If I have some electricity demand, it is reasonable to assume that it will be similar to the day before. So with hourly data, 24 steps before. Additional influences are also present:
using StatsModels, DataFrames, GLM
N = 30 * 24
df = DataFrame(y=rand(N), x=randn(N))
f = @formula(y ~ x + lag(y, 24))
f = apply_schema(f, schema(f, df))
How can i do a multi-step prediction in a programmatic way? The problem is with the autoregressive term.

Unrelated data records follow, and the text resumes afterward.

/-- INSERT and REMOVE carry every key and every address but 0 (log 3). -/
theorem decodeKeyAddr_ok_iff {x : Nat} {make : Key → Addr → Instr} {j : Instr} :
    decodeKeyAddr x make = .ok j ↔
      ∃ (key : Key) (addr : Addr), addr ≠ 0 ∧ x = keyAddrBits key addr ∧ make key addr = j := by
  unfold decodeKeyAddr
  constructor
  · intro h
    split at h
    next => cases h
    next hx =>
      split at h
      next => cases h
      next hq =>
        have haddr : (BitVec.ofNat 13 (x / 2 ^ 16 + 1)).toNat = x / 2 ^ 16 + 1 := by
          rw [BitVec.toNat_ofNat]
          omega
        have hne : BitVec.ofNat 13 (x / 2 ^ 16 + 1) ≠ 0 := by
          intro e
          rw [e] at haddr
          exact Nat.succ_ne_zero _ haddr.symm
        refine ⟨_, _, hne, ?_, Except.ok.inj h⟩
        rw [(keyAddrBits_eq _ hne).1, haddr, BitVec.toNat_ofNat]
        omega
  · rintro ⟨key, addr, hne, rfl, rfl⟩
    obtain ⟨hx, hpos⟩ := keyAddrBits_eq key hne
    have hkey := key.isLt
    have haddr := addr.isLt
    have hq : keyAddrBits key addr / 2 ^ 16 + 1 = addr.toNat := by omega
    have hkey' : BitVec.ofNat 16 (keyAddrBits key addr) = key := by
      apply BitVec.eq_of_toNat_eq
      rw [BitVec.toNat_ofNat]
      omega
    rw [if_neg (by omega), if_neg (by omega), hq, hkey', BitVec.ofNat_toNat, BitVec.setWidth_eq]

/-- WRITEBITS carries every count of 0 to 16 and every value (log 3). -/
theorem decodeCountValue_ok_iff {x : Nat} {j : Instr} :
    decodeCountValue x = .ok j ↔
      ∃ (n : BitVec 5) (value : BitVec 16), n.toNat ≤ 16 ∧ x = n.toNat + 2 ^ 5 * value.toNat ∧
        .writeBits n value = j := by
  unfold decodeCountValue
  constructor
  · intro h
    split at h
    next => cases h
    next hx =>
      split at h
      next => cases h
      next hn =>
        refine ⟨_, _, ?_, ?_, Except.ok.inj h⟩
        · rw [BitVec.toNat_ofNat]
          omega
        · rw [BitVec.toNat_ofNat, BitVec.toNat_ofNat]
          omega
  · rintro ⟨n, value, hn, rfl, rfl⟩
    have hlt := n.isLt
    have hvalue := value.isLt
    have hn' : BitVec.ofNat 5 (n.toNat + 2 ^ 5 * value.toNat) = n := by
      apply BitVec.eq_of_toNat_eq
      rw [BitVec.toNat_ofNat]
      omega
    have hq : (n.toNat + 2 ^ 5 * value.toNat) / 2 ^ 5 = value.toNat := by omega
    rw [if_neg (by omega), if_neg (by omega), hn', hq, BitVec.ofNat_toNat, BitVec.setWidth_eq]

/-- A word is its number, four zero bits, and its operand bits. -/
theorem decodeOp_opWord {number x : Nat} (hn : number < 16) (hx : x < 2 ^ 32) :
    decodeOp (opWord number x) = decodeNumber number x := by
  have hw : (opWord number x).toNat = number + 256 * x := by
    simp only [opWord, BitVec.toNat_ofNat]
    omega
  unfold decodeOp
  rw [hw, if_pos (by omega)]
  congr 1 <;> omega

theorem exists_opWord_of_decodeOp {word : OpWord} {i : Instr} (h : decodeOp word = .ok i) :
    ∃ number x, word = opWord number x ∧ decodeNumber number x = .ok i := by
  unfold decodeOp at h
  split at h
  next hz =>
    refine ⟨word.toNat % 16, word.toNat / 256, ?_, h⟩
    apply BitVec.eq_of_toNat_eq
    have := word.isLt
    simp only [opWord, BitVec.toNat_ofNat]
    omega
  next => cases h

theorem encode_of_decodePlain {number x : Nat} {i j : Instr} (hwf : j.wf = true)
    (henc : encode j = .op (opWord number 0)) (h : decodePlain j x = .ok i) :
    i.wf = true ∧ encode i = .op (opWord number x) := by
  obtain ⟨rfl, rfl⟩ := decodePlain_ok_iff.1 h
  exact ⟨hwf, henc⟩

theorem encode_of_decodeField {number x width : Nat} (make : BitVec width → Instr) {i : Instr}
    (hwf : ∀ v, (make v).wf = true) (henc : ∀ v, encode (make v) = .op (opWord number v.toNat))
    (h : decodeField width x (fun v => make (BitVec.ofNat width v)) = .ok i) :
    i.wf = true ∧ encode i = .op (opWord number x) := by
  obtain ⟨v, rfl, rfl⟩ := decodeField_ofNat_ok_iff.1 h
  exact ⟨hwf v, henc v⟩

theorem encode_of_decodeBit {x : Nat} {i : Instr}
    (h : decodeField 1 x (fun v => .writeBit (v == 1)) = .ok i) :
    i.wf = true ∧ encode i = .op (opWord 10 x) := by
  obtain ⟨v, rfl, rfl⟩ := decodeField_ok_iff.1 h
  revert v
  decide

theorem encode_of_decodeKeyAddr {number x : Nat} (make : Key → Addr → Instr) {i : Instr}
    (hwf : ∀ key addr, addr ≠ 0 → (make key addr).wf = true)
    (henc : ∀ key addr, encode (make key addr) = .op (opWord number (keyAddrBits key addr)))
    (h : decodeKeyAddr x make = .ok i) : i.wf = true ∧ encode i = .op (opWord number x) := by
  obtain ⟨key, addr, hne, rfl, rfl⟩ := decodeKeyAddr_ok_iff.1 h
  exact ⟨hwf key addr hne, henc key addr⟩

theorem encode_of_decodeCountValue {x : Nat} {i : Instr} (h : decodeCountValue x = .ok i) :
    i.wf = true ∧ encode i = .op (opWord 11 x) := by
  obtain ⟨n, value, hn, rfl, rfl⟩ := decodeCountValue_ok_iff.1 h
  exact ⟨decide_eq_true hn, rfl⟩

/-- What a number and its operand bits decode to is well formed and has them for its word. -/
theorem encode_of_decodeNumber {number x : Nat} {i : Instr} (h : decodeNumber number x = .ok i) :
    i.wf = true ∧ encode i = .op (opWord number x) := by
  match number, h with
  | 0, h => exact encode_of_decodePlain (j := .start) rfl rfl h
  | 1, h => exact encode_of_decodePlain (j := .prime) rfl rfl h
  | 2, h => exact encode_of_decodeField .byteAt (fun _ => rfl) (fun _ => rfl) h
  | 3, h => exact encode_of_decodePlain (j := .advance) rfl rfl h
  | 4, h => exact encode_of_decodeField .keyOf (fun _ => rfl) (fun _ => rfl) h
  | 5, h => exact encode_of_decodeKeyAddr .insert (fun _ _ => bne_iff_ne.2) (fun _ _ => rfl) h
  | 6, h => exact encode_of_decodeKeyAddr .remove (fun _ _ => bne_iff_ne.2) (fun _ _ => rfl) h
  | 7, h => exact encode_of_decodeField .chainFrom (fun _ => rfl) (fun _ => rfl) h
  | 8, h => exact encode_of_decodeField .matchLen (fun _ => rfl) (fun _ => rfl) h
  | 9, h => exact encode_of_decodePlain (j := .search) rfl rfl h
  | 10, h => exact encode_of_decodeBit h
  | 11, h => exact encode_of_decodeCountValue h
  | 12, h => exact encode_of_decodePlain (j := .finish) rfl rfl h
  | 13, h => exact encode_of_decodePlain (j := .emitLit) rfl rfl h
  | 14, h => exact encode_of_decodePlain (j := .emitMatch) rfl rfl h
  | 15, h => exact encode_of_decodePlain (j := .emitTerm) rfl rfl h
  | _ + 16, h => cases h

/-- An operation word decodes to what its number and operand bits do. -/
theorem decode_opWord {number x : Nat} {i : Instr} (hn : number < 16) (hx : x < 2 ^ 32)
    (h : decodeNumber number x = .ok i) : decode (.op (opWord number x)) = .ok i :=
  (decodeOp_opWord hn hx).trans h

theorem decode_field {number width : Nat} (make : BitVec width → Instr) (hn : number < 16)
    (hw : width ≤ 32)
    (hd : ∀ x, decodeNumber number x = decodeField width x fun v => make (BitVec.ofNat width v))
    (v : BitVec width) : decode (.op (opWord number v.toNat)) = .ok (make v) :=
  decode_opWord hn (v.isLt.trans_le (Nat.pow_le_pow_right (by decide) hw))
    ((hd _).trans (decodeField_ofNat_ok_iff.2 ⟨v, rfl, rfl⟩))

theorem decode_keyAddr {number : Nat} (make : Key → Addr → Instr) (hn : number < 16)
    (hd : ∀ x, decodeNumber number x = decodeKeyAddr x make) (key : Key) {addr : Addr}
    (hne : addr ≠ 0) : decode (.op (opWord number (keyAddrBits key addr))) = .ok (make key addr) := by
  have hx : keyAddrBits key addr < 2 ^ 32 := by
    have hkey := key.isLt
    have haddr := addr.isLt
    rw [(keyAddrBits_eq key hne).1]
    omega
  exact decode_opWord hn hx ((hd _).trans (decodeKeyAddr_ok_iff.2 ⟨key, addr, hne, rfl, rfl⟩))

theorem decode_countValue {n : BitVec 5} (hn : n.toNat ≤ 16) (value : BitVec 16) :
    decode (.op (opWord 11 (n.toNat + 2 ^ 5 * value.toNat))) = .ok (.writeBits n value) := by
  have hx : n.toNat + 2 ^ 5 * value.toNat < 2 ^ 32 := by
    have hvalue := value.isLt
    omega
  exact decode_opWord (by decide) hx (decodeCountValue_ok_iff.2 ⟨n, value, hn, rfl, rfl⟩)

/-! ### The statements -/

/-- Settles O2: each kind of entry and of operand field is read back as it was written. -/
theorem decodingAnEncodedInstructionGivesItBack :
    Obligations.DecodingAnEncodedInstructionGivesItBack := by
  intro i hwf
  cases i with
  | literal b => exact decode_encode_of_entry (.inl (.inl ⟨b, rfl⟩))
  | matchEntry addr lenm3 =>
    exact decode_encode_of_entry (.inl (.inr ⟨addr, lenm3, bne_iff_ne.1 hwf, rfl⟩))
  | term => exact decode_encode_of_entry (.inr rfl)
  | byteAt addr => exact decode_field .byteAt (by decide) (by decide) (fun _ => rfl) addr
  | keyOf addr => exact decode_field .keyOf (by decide) (by decide) (fun _ => rfl) addr
  | chainFrom key => exact decode_field .chainFrom (by decide) (by decide) (fun _ => rfl) key
  | matchLen c => exact decode_field .matchLen (by decide) (by decide) (fun _ => rfl) c
  | writeBit b => revert b; decide
  | insert key addr => exact decode_keyAddr .insert (by decide) (fun _ => rfl) key (bne_iff_ne.1 hwf)
  | remove key addr => exact decode_keyAddr .remove (by decide) (fun _ => rfl) key (bne_iff_ne.1 hwf)
  | writeBits n value => exact decode_countValue (of_decide_eq_true hwf) value
  | start | prime | advance | search | finish | emitLit | emitMatch | emitTerm =>
    exact decode_opWord (by decide) (by decide) (decodePlain_ok_iff.2 ⟨rfl, rfl⟩)

/-- Settles O3: an entry's bits stood at the front of its stream, and a word is its number and its
operand bits. -/
theorem everyDecodedImageIsTheEncoding : Obligations.EveryDecodedImageIsTheEncoding := by
  intro img i h
  cases img with
  | entry bits =>
    obtain ⟨hi, hbits⟩ := entryBits_of_decodeEntry (decode_entry_iff.1 h)
    rw [List.append_nil] at hbits
    exact ⟨wf_of_entry hi, (encode_of_entry hi).trans (congrArg _ hbits.symm)⟩
  | op word =>
    obtain ⟨number, x, rfl, hnumber⟩ := exists_opWord_of_decodeOp h
    exact encode_of_decodeNumber hnumber

/-- Settles O4: a literal starts with 1 and has 9 bits, a match and the terminator start with 0 and
have 18. -/
theorem entriesAreReadFromTheFrontOfAStream : Obligations.EntriesAreReadFromTheFrontOfAStream := by
  intro i rest hi
  refine ⟨decodeEntry_entryBits hi rest, ?_⟩
  rcases hi with (⟨b, rfl⟩ | ⟨addr, lenm3, -, rfl⟩) | rfl
  · exact length_literalBits b
  · exact length_matchBits addr lenm3
  · exact length_matchBits 0 0

/-- Settles O1: each sample is the encoding of the instruction it stands for. -/
theorem sampleImagesDecode : Obligations.SampleImagesDecode := by
  have sample := decodingAnEncodedInstructionGivesItBack
  exact ⟨sample (.literal 0x41) rfl, sample (.matchEntry 1 15) rfl, sample .term rfl,
    sample .start rfl, sample .prime rfl, sample (.byteAt 0x2001) rfl, sample .advance rfl,
    sample (.keyOf 0x1FFF) rfl, sample (.insert 0x4551 2) rfl, sample (.remove 0x4551 1) rfl,
    sample (.chainFrom 0x6473) rfl, sample (.matchLen 8191) rfl, sample .search rfl,
    sample (.writeBit true) rfl, sample (.writeBits 13 0x1234) rfl, sample .finish rfl,
    sample .emitLit rfl, sample .emitMatch rfl, sample .emitTerm rfl⟩

/-- Settles O5: the decoder's branch for address field 0 with a length field that is not 0 (log 17). -/
theorem reservedEntryIsRefused : Obligations.ReservedEntryIsRefused := by
  intro l rest hl
  rw [decodeEntry_matchBits, if_pos rfl, if_neg hl]

end Sys2Proof
end

section
/-! PROOFS. What the entries write (30_encoding.md R61 to R63), the operands that are refused by name
(log 17), and the presented word (log 2). -/

namespace Sys2Proof.Machine

/-! ### Entries are written whole or refused -/

theorem WroteAll.wrote {bs : List Bool} {s t : State} (w : WroteAll bs s t) : Wrote bs s t :=
  ⟨w.frame, w.clean, w.written⟩

theorem WroteSome.refused {bs : List Bool} {s t : State} (w : WroteSome bs s t) : Refused bs s t := by
  have full : ¬ t.room 1 := by
    rw [t.room_one_iff, w.full]
    decide
  obtain ⟨pushed, hout, -⟩ := w.out
  exact ⟨w.frame, w.phase, w.code, full, ⟨pushed, hout.symm⟩, w.written⟩

/-- A stream of bits is written when the sink has room for its pushes, and refused otherwise. -/
theorem writeStream_outcome (bs : List Bool) {s : State} (hc : s.accClean) :
    (s.room (s.pushesFor bs.length) → ∃ t, (writeStream bs s).outcome = .next t ∧ Wrote bs s t) ∧
    (¬ s.room (s.pushesFor bs.length) →
      ∃ t, (writeStream bs s).outcome = .next t ∧ Refused bs s t) := by
  rcases writeStream_cases bs s hc with ⟨t, e, w⟩ | ⟨t, e, w⟩ <;> rw [e]
  · exact ⟨fun _ => ⟨t, rfl, w.wrote⟩, fun hroom => absurd w.room hroom⟩
  · exact ⟨fun hroom => absurd hroom w.room, fun _ => ⟨t, rfl, w.refused⟩⟩

/-- Performing an entry is writing its bits (log 4). -/
theorem exec_of_entry {i : Instr} (hi : isData i ∨ i = .term) (s : State) :
    exec i s = (writeStream (entryBits i) s).outcome := by
  rcases hi with (⟨b, rfl⟩ | ⟨addr, lenm3, haddr, rfl⟩) | rfl
  · exact congrArg Flow.outcome (writeLiteral_eq b s)
  · exact (if_neg haddr).trans (congrArg Flow.outcome (writeLong_eq addr lenm3 s))
  · exact congrArg Flow.outcome (writeLong_eq 0 0 s)

/-- EMITTERM writes the terminator (43_encoder.md R119). -/
theorem exec_emitTerm (s : State) :
    exec .emitTerm s = (writeStream (List.replicate 18 false) s).outcome :=
  congrArg Flow.outcome (writeLong_eq 0 0 s)

/-- Settles O12: each of the four performs the stream of its bits. -/
theorem entriesWriteTheirEncoding : Obligations.EntriesWriteTheirEncoding := by
  rintro i bits s (⟨hi, rfl⟩ | ⟨rfl, rfl⟩) hc
  · rw [exec_of_entry hi]
    exact writeStream_outcome _ hc
  · rw [exec_emitTerm]
    exact writeStream_outcome _ hc

/-- Settles O7: the guard of each of the four meanings (log 17). -/
theorem illFormedInstructionsAreRefused : Obligations.IllFormedInstructionsAreRefused :=
  fun _ _ _ _ _ => ⟨rfl, rfl, rfl, fun hn => if_neg (Nat.not_le_of_lt hn)⟩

I guess, I could use predict on a dataframe that has the training data plus one row where y is missing, and use the result to substitute it. Append a new row, and do this in a loop. But is there a more efficient way?
The best you can do is 24 rows at a time 
without forward substituting and solving for later periods yourself, you have to simulate. (I’m not a time series person, so I would pick the simulating over forward substitution myself.)
I came up with this:
function simulateModel(schema, df_train, df_test)
N_train =size(df_train,1)
N_test = size(df_test,1)
_, X_train = GLM.modelcols(schema, df_train)
n_cols = mapreduce(GLM.width, +, schema.rhs.terms)
X = Matrix{Union{Float64,Missing}}(undef, N_train + N_test, n_cols)
X[1:N_train,:] = X_train
model_col_idx_in_X = Dict()
j = 0
for (i, t) in enumerate(schema.rhs.terms)
model_col_idx_in_X[i] = j+1:j+GLM.width(t)
j += GLM.width(t)
end
df_ = copy(df_train)
ProgressMeter.@showprogress for i in 1:N_test
DataFrames.append!(df_, df_test[[i],:]) # here the `y` column is `NaN`
col_tabl = Tables.columntable(df_)
for (j, tt) in enumerate(schema.rhs.terms)
x = GLM.modelcols(tt, col_tabl)
X[N_train+i, model_col_idx_in_X[j]] = x[end,:]
end
y_hat = GLM.predict(ols_fit, X[[N_train+i],:])
df_.y[N_train+i] = y_hat[end]
end
df_pred = df_[end-N_test+1:1:end,:]
return df_pred
end
It is supposed to not allocate too much, however, @profview still shows that I spend a lot of time here StatsModels\src\terms.jl:
While it seems it is implemented very general, but it is not very efficient.